Emma hauls herself upright and smiles. She has seen this show before. Game On is a late-night TV programme, with all the hot news and views from the computer games scene. The set is a red-lit dungeon composed of polystyrene boulders, as if playing computer games were a sort of purgatory, and in this dungeon whey-faced gamers sit hunched in front of a giant screen as Dexter Mayhew urges them to press their buttons faster, faster, shoot, shoot.

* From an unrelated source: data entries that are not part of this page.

/-- Row 1, V34. -/
theorem test_psraw_mm_all_64_count_bits :
    mmAfter (withMm (withMm (at10000 [0x0F#8, 0xE1#8, 0xCA#8]) 1 (0x80017FFFFFFE0004)) 2 (2 ^ 64 - 1)) 1 =
      some (0xFFFF0000FFFF0000, 65539) := by decide +kernel
/-- Row 1, V42. -/
theorem test_psraw_mm_misaligned_memory :
    mmAfter (State.writeBytes (withGpr (withMm (at10000 [0x0F#8, 0xE1#8, 0x08#8]) 1 (0x80017FFFFFFE0004)) 0 (0x1003#64)) 0x1003#64 [0x03#8, 0x00#8, 0x00#8, 0x00#8, 0x00#8, 0x00#8, 0x00#8, 0x00#8]) 1 =
      some (0xF0000FFFFFFF0000, 65539) := by decide +kernel
/-- Row 2, V87. -/
theorem test_psraw_xmm_count_is_destination :
    vrAfter (withVr (at10000 [0x66#8, 0x0F#8, 0xE1#8, 0xC9#8]) 1 (0x80004000200010000000000000000003)) 1 =
      some (0xF0000800040002000000000000000000, 65540) := by decide +kernel
/-- Row 2, V51. -/
theorem test_psraw_xmm_memory_keeps_upper :
    vrAfter (State.writeBytes (withGpr (withVr (at10000 [0x66#8, 0x0F#8, 0xE1#8, 0x08#8]) 1 (dirty valX)) 0 (0x2000#64)) 0x2000#64 [0x02#8, 0x00#8, 0x00#8, 0x00#8, 0x00#8, 0x00#8, 0x00#8, 0x00#8, 0xFF#8, 0xFF#8, 0xFF#8, 0xFF#8, 0xFF#8, 0xFF#8, 0xFF#8, 0xFF#8]) 1 =
      some (dirty 0xE00000001FFFFFFF0000E0001000F000, 65540) := by decide +kernel
/-- Row 3, V36 and Figure 4-18. -/
theorem test_psraw_mm_imm :
    mmAfter (withMm (at10000 [0x0F#8, 0x71#8, 0xE1#8, 0x01#8]) 1 (0x80017FFFFFFE0004)) 1 =
      some (0xC0003FFFFFFF0002, 65540) := by decide +kernel
/-- Row 4, V56. -/
theorem test_psraw_xmm_imm_rex_b :
    vrAfter (withVr (at10000 [0x66#8, 0x41#8, 0x0F#8, 0x71#8, 0xE1#8, 0x03#8]) 9 (dirty valX)) 9 =
      some (dirty 0xF00000000FFFFFFF0000F0000800F800, 65542) := by decide +kernel
/-- Row 5, V32. -/
theorem test_psrad_mm_unsigned_count :
    mmAfter (withMm (withMm (at10000 [0x0F#8, 0xE2#8, 0xCA#8]) 1 (0x800000017FFFFFFE)) 2 (2 ^ 63)) 1 =
      some (0xFFFFFFFF00000000, 65539) := by decide +kernel
/-- Row 6, V33. -/
theorem test_psrad_xmm_count_not_truncated :
    vrAfter (withVr (withVr (at10000 [0x66#8, 0x0F#8, 0xE2#8, 0xCA#8]) 1 (dirty valY)) 2 (2 ^ 32)) 1 =
      some (dirty 0xFFFFFFFF00000000FFFFFFFF00000000, 65540) := by decide +kernel
/-- Row 7, V46. -/
theorem test_psrad_mm_imm :
    mmAfter (withMm (at10000 [0x0F#8, 0x72#8, 0xE1#8, 0x1F#8]) 1 (0x800000017FFFFFFE)) 1 =
      some (0xFFFFFFFF00000000, 65540) := by decide +kernel
/-- Row 8, V52. -/
theorem test_psrad_xmm_imm :
    vrAfter (withVr (at10000 [0x66#8, 0x0F#8, 0x72#8, 0xE1#8, 0x04#8]) 1 (dirty valY)) 1 =
      some (dirty 0xF800000007FFFFFFFFFFFFFF00000000, 65541) := by decide +kernel
/-- Row 9, V57. -/
theorem test_vpsraw_xmm_zeroes_upper :
    vrAfter (withVr (withVr (withVr (at10000 [0xC5#8, 0xE9#8, 0xE1#8, 0xCB#8]) 1 (allOnes512)) 2 (valX)) 3 (2)) 1 =
      some (0xE00000001FFFFFFF0000E0001000F000, 65540) := by decide +kernel
/-- Row 10, V59. -/
theorem test_vpsraw_xmm_imm :
    vrAfter (withVr (withVr (at10000 [0xC5#8, 0xF1#8, 0x71#8, 0xE2#8, 0x0F#8]) 1 (allOnes512)) 2 (valX)) 1 =
      some (0xFFFF00000000FFFF0000FFFF0000FFFF, 65541) := by decide +kernel
/-- Row 11, V64. -/
theorem test_vpsrad_xmm_w_is_ignored :
    vrAfter (withVr (withVr (withVr (at10000 [0xC4#8, 0xE1#8, 0xE9#8, 0xE2#8, 0xCB#8]) 1 (allOnes512)) 2 (2 ^ 96)) 3 (1)) 1 =
      some (0, 65541) := by decide +kernel
/-- Row 12, V61. -/
theorem test_vpsrad_xmm_imm :
    vrAfter (withVr (withVr (at10000 [0xC5#8, 0xF1#8, 0x72#8, 0xE2#8, 0x20#8]) 1 (allOnes512)) 2 (valY)) 1 =
      some (0xFFFFFFFF00000000FFFFFFFF00000000, 65541) := by decide +kernel
/-- Row 13, V65. -/
theorem test_vpsraw_ymm :
    vrAfter (withVr (withVr (withVr (at10000 [0xC5#8, 0xED#8, 0xE1#8, 0xCB#8]) 1 (allOnes512)) 2 (wideX)) 3 (4)) 1 =
      some (0x00120456F89AFCDEFFEDFBA907650321F800000007FFFFFF0000F8000400FC00, 65540) := by decide +kernel
/-- Row 14, V66. -/
theorem test_vpsraw_ymm_imm :
    vrAfter (withVr (withVr (at10000 [0xC5#8, 0xF5#8, 0x71#8, 0xE2#8, 0x10#8]) 1 (allOnes512)) 2 (wideX)) 1 =
      some (0x00000000FFFFFFFFFFFFFFFF00000000FFFF00000000FFFF0000FFFF0000FFFF, 65541) := by decide +kernel
/-- Row 15, the example of R116. -/
theorem test_vpsrad_ymm_memory_count :
    vrAfter (State.writeBytes (withGpr (withVr (withVr (at10000 [0xC5#8, 0x05#8, 0xE2#8, 0x44#8, 0x24#8, 0x08#8]) 8 (allOnes512)) 15 (wideY)) 4 (0x2001#64)) 0x2009#64 [0x0C#8, 0x00#8, 0x00#8, 0x00#8, 0x00#8, 0x00#8, 0x00#8, 0x00#8, 0xFF#8]) 8 =
      some (0xFFFDEADB00000000FFFFFFFF00012345FFF800000007FFFFFFFFFFFF00000000, 65542) := by decide +kernel
/-- Row 16, V68. -/
theorem test_vpsrad_ymm_imm :
    vrAfter (withVr (withVr (at10000 [0xC5#8, 0xF5#8, 0x72#8, 0xE2#8, 0x1F#8]) 1 (allOnes512)) 2 (wideY)) 1 =
      some (0xFFFFFFFF00000000FFFFFFFF00000000FFFFFFFF00000000FFFFFFFF00000000, 65541) := by decide +kernel
/-- Row 17, V69. -/
theorem test_evpsraw_xmm_merges :
    vrAfter (withK (withVr (withVr (withVr (at10000 [0x62#8, 0xF1#8, 0x6D#8, 0x09#8, 0xE1#8, 0xCB#8]) 1 (dirty 0x11112222333344445555666677778888)) 2 (valX)) 3 (2)) 1 (0xA5#64)) 1 =
      some (0xE00022221FFF44445555E0007777F000, 65542) := by decide +kernel
/-- Row 18, V70. -/
theorem test_evpsraw_ymm_zeroes :
    vrAfter (withK (withVr (withVr (withVr (at10000 [0x62#8, 0xF1#8, 0x6D#8, 0xA9#8, 0xE1#8, 0xCB#8]) 1 (allOnes512)) 2 (wideX)) 3 (4)) 1 (0xF00F#64)) 1 =
      some (0x00120456F89AFCDE000000000000000000000000000000000000F8000400FC00, 65542) := by decide +kernel
/-- Row 19, program P5. -/
theorem test_evpsraw_zmm :
    vrAfter (withVr (withVr (at10000 [0x62#8, 0xF1#8, 0x6D#8, 0x48#8, 0xE1#8, 0xCB#8]) 2 (digits 16 (List.replicate 32 0x8000))) 3 (15)) 1 =
      some (allOnes512, 65542) := by decide +kernel
/-- Row 20, V73. -/
theorem test_evpsraw_xmm_imm_memory :
    vrAfter (State.writeBytes (withGpr (withVr (at10000 [0x62#8, 0xF1#8, 0x75#8, 0x08#8, 0x71#8, 0x20#8, 0x02#8]) 1 (allOnes512)) 0 (0x5000#64)) 0x5000#64 [0x00#8, 0xC0#8, 0x00#8, 0x40#8, 0x01#8, 0x80#8, 0x00#8, 0x00#8, 0xFF#8, 0xFF#8, 0xFF#8, 0x7F#8, 0x01#8, 0x00#8, 0x00#8, 0x80#8]) 1 =
      some (0xE00000001FFFFFFF0000E0001000F000, 65543) := by decide +kernel
/-- Row 21, the example of R124 with the low half of its source. -/
theorem test_evpsraw_ymm_imm_scaled_disp8 :
    vrAfter (State.writeBytes (withGpr (withK (withVr (at10000 [0x62#8, 0xF1#8, 0x75#8, 0x2A#8, 0x71#8, 0x60#8, 0x02#8, 0x02#8]) 1 (digits 16 (List.replicate 16 0xAAAA))) 2 (0x00FF#64)) 0 (0x5000#64)) 0x5040#64 [0x00#8, 0xC0#8, 0x00#8, 0x40#8, 0x01#8, 0x80#8, 0x00#8, 0x00#8, 0xFF#8, 0xFF#8, 0xFF#8, 0x7F#8, 0x01#8, 0x00#8, 0x00#8, 0x80#8]) 1 =
      some (0xAAAAAAAAAAAAAAAAAAAAAAAAAAAAAAAAE00000001FFFFFFF0000E0001000F000, 65544) := by decide +kernel
/-- Row 22, V104. -/
theorem test_evpsraw_zmm_imm_high_registers :
    vrAfter (withK (withVr (withVr (at10000 [0x62#8, 0x91#8, 0x75#8, 0xC7#8, 0x71#8, 0xE6#8, 0xC8#8]) 30 (digits 16 (List.replicate 32 0x8000))) 17 (allOnes512)) 7 (0xFFFF0000#64)) 17 =
      some (2 ^ 512 - 2 ^ 256, 65543) := by decide +kernel
/-- Row 23 on the operands of V60. -/
theorem test_evpsrad_xmm :
    vrAfter (withVr (withVr (withVr (at10000 [0x62#8, 0xF1#8, 0x6D#8, 0x08#8, 0xE2#8, 0xCB#8]) 1 (allOnes512)) 2 (valY)) 3 (4)) 1 =
      some (0xF800000007FFFFFFFFFFFFFF00000000, 65542) := by decide +kernel
/-- Row 24, V79. -/
theorem test_evpsrad_ymm :
    vrAfter (withK (withVr (withVr (withVr (at10000 [0x62#8, 0xF1#8, 0x6D#8, 0x29#8, 0xE2#8, 0xCB#8]) 1 (allOnes512)) 2 (wideY)) 3 (8)) 1 (0xFF#64)) 1 =
      some (0xFFDEADBE00000001FFFFFFFF00123456FF800000007FFFFFFFFFFFFF00000000, 65542) := by decide +kernel
/-- Row 25, the lanes of V78 and its count in a register. -/
theorem test_evpsrad_zmm :
    vrAfter (withVr (withVr (at10000 [0x62#8, 0xF1#8, 0x6D#8, 0x48#8, 0xE2#8, 0xCB#8]) 2 (digits 32 [0x80000000, 0x88888889, 0x91111112, 0x9999999B])) 3 (28)) 1 =
      some (digits 32 [0xFFFFFFF8, 0xFFFFFFF8, 0xFFFFFFF9, 0xFFFFFFF9], 65542) := by decide +kernel
/-- Row 26, V76. -/
theorem test_evpsrad_xmm_imm_zeroes :
    vrAfter (withK (withVr (withVr (at10000 [0x62#8, 0xF1#8, 0x75#8, 0x89#8, 0x72#8, 0xE2#8, 0x04#8]) 1 (allOnes512)) 2 (valY)) 1 (0xFFFFFFF5#64)) 1 =
      some (0x0000000007FFFFFF0000000000000000, 65543) := by decide +kernel
/-- Row 27, V77. -/
theorem test_evpsrad_ymm_imm_broadcast :
    vrAfter (State.writeBytes (withGpr (withVr (at10000 [0x62#8, 0xF1#8, 0x75#8, 0x38#8, 0x72#8, 0x60#8, 0x01#8, 0x02#8]) 1 (allOnes512)) 0 (0x3000#64)) 0x3004#64 [0x85#8, 0xFF#8, 0xFF#8, 0xFF#8]) 1 =
      some (digits 32 (List.replicate 8 0xFFFFFFE1), 65544) := by decide +kernel
/-- Row 28, the first lanes of V78. -/
theorem test_evpsrad_zmm_imm :
    vrAfter (withVr (at10000 [0x62#8, 0xF1#8, 0x75#8, 0x48#8, 0x72#8, 0xE2#8, 0x1C#8]) 2 (digits 32 [0x80000000, 0x88888889, 0x91111112, 0x9999999B])) 1 =
      some (digits 32 [0xFFFFFFF8, 0xFFFFFFF8, 0xFFFFFFF9, 0xFFFFFFF9], 65543) := by decide +kernel
/-- Row 29, V82. -/
theorem test_evpsraq_xmm_merges :
    vrAfter (withK (withVr (withVr (withVr (at10000 [0x62#8, 0xF1#8, 0xED#8, 0x09#8, 0xE2#8, 0xCB#8]) 1 (dirty 0x11111111222222223333333344444444)) 2 (valQ)) 3 (1)) 1 (2#64)) 1 =
      some (0xC0000000000000003333333344444444, 65542) := by decide +kernel
/-- Row 30, the example of R141. -/
theorem test_evpsraq_ymm :
    vrAfter (State.writeBytes (withGpr (withVr (withVr (at10000 [0x62#8, 0xF1#8, 0xED#8, 0x28#8, 0xE2#8, 0x48#8, 0x01#8]) 1 (allOnes512)) 2 (0xFFFFFFFF000000000123456789ABCDEF80000000000000007FFFFFFFFFFFFFFF)) 0 (0x3000#64)) 0x3010#64 [0x24#8, 0x00#8, 0x00#8, 0x00#8, 0x00#8, 0x00#8, 0x00#8, 0x00#8, 0xAA#8]) 1 =
      some (0xFFFFFFFFFFFFFFFF0000000000123456FFFFFFFFF80000000000000007FFFFFF, 65543) := by decide +kernel
/-- Row 31, V85. -/
theorem test_evpsraq_zmm_high_registers :
    vrAfter (withVr (withVr (at10000 [0x62#8, 0x81#8, 0x8D#8, 0x40#8, 0xE2#8, 0xC9#8]) 30 (digits 64 (List.replicate 8 0x8000000000000010))) 25 (3)) 17 =
      some (digits 64 (List.replicate 8 0xF000000000000002), 65542) := by decide +kernel
/-- Row 32, V83. -/
theorem test_evpsraq_xmm_imm :
    vrAfter (withVr (withVr (at10000 [0x62#8, 0xF1#8, 0xF5#8, 0x08#8, 0x72#8, 0xE2#8, 0x40#8]) 1 (allOnes512)) 2 (valQ)) 1 =
      some (0xFFFFFFFFFFFFFFFF0000000000000000, 65543) := by decide +kernel
/-- Row 33, V84. -/
theorem test_evpsraq_ymm_imm_broadcast :
    vrAfter (State.writeBytes (withGpr (withVr (at10000 [0x62#8, 0xF1#8, 0xF5#8, 0x38#8, 0x72#8, 0x60#8, 0x01#8, 0x03#8]) 1 (allOnes512)) 0 (0x3000#64)) 0x3008#64 [0x10#8, 0x00#8, 0x00#8, 0x00#8, 0x00#8, 0x00#8, 0x00#8, 0x80#8]) 1 =
      some (digits 64 (List.replicate 4 0xF000000000000002), 65544) := by decide +kernel
/-- Row 34, the example (a) of R145. -/
theorem test_evpsraq_zmm_imm_zeroes :
    vrAfter (withK (withVr (withVr (at10000 [0x62#8, 0xF1#8, 0xF5#8, 0xC9#8, 0x72#8, 0xE2#8, 0x05#8]) 1 (allOnes512)) 2 (digits 64 [0, 0, 0, 0, 0xC444444444444444, 0xD555555555555555, 0xE666666666666666, 0xF777777777777777])) 1 (0xF0#64)) 1 =
      some (digits 64 [0, 0, 0, 0, 0xFE22222222222222, 0xFEAAAAAAAAAAAAAA, 0xFF33333333333333, 0xFFBBBBBBBBBBBBBB], 65543) := by decide +kernel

The games, the tournaments, are inter-cut with earnest reviews in which Dexter and a token woman with orange hair discuss the week’s hot new releases. Maybe it’s just Emma’s tiny television, but he looks a little puffy these days, a little grey. Perhaps it’s just that small screen, but something has gone missing. The swagger she remembers has gone. He is talking about Duke Nukem 3D and he seems uncertain, a little embarrassed even. Nevertheless she feels a great wave of affection for Dexter Mayhew. In eight years not a day has gone by when she hasn’t thought of him. She misses him and she wants him back. I want my best friend back, she thinks, because without him nothing is good and nothing is right. I will call him, she thinks, as she falls asleep.
Tomorrow. First thing tomorrow, I will call him.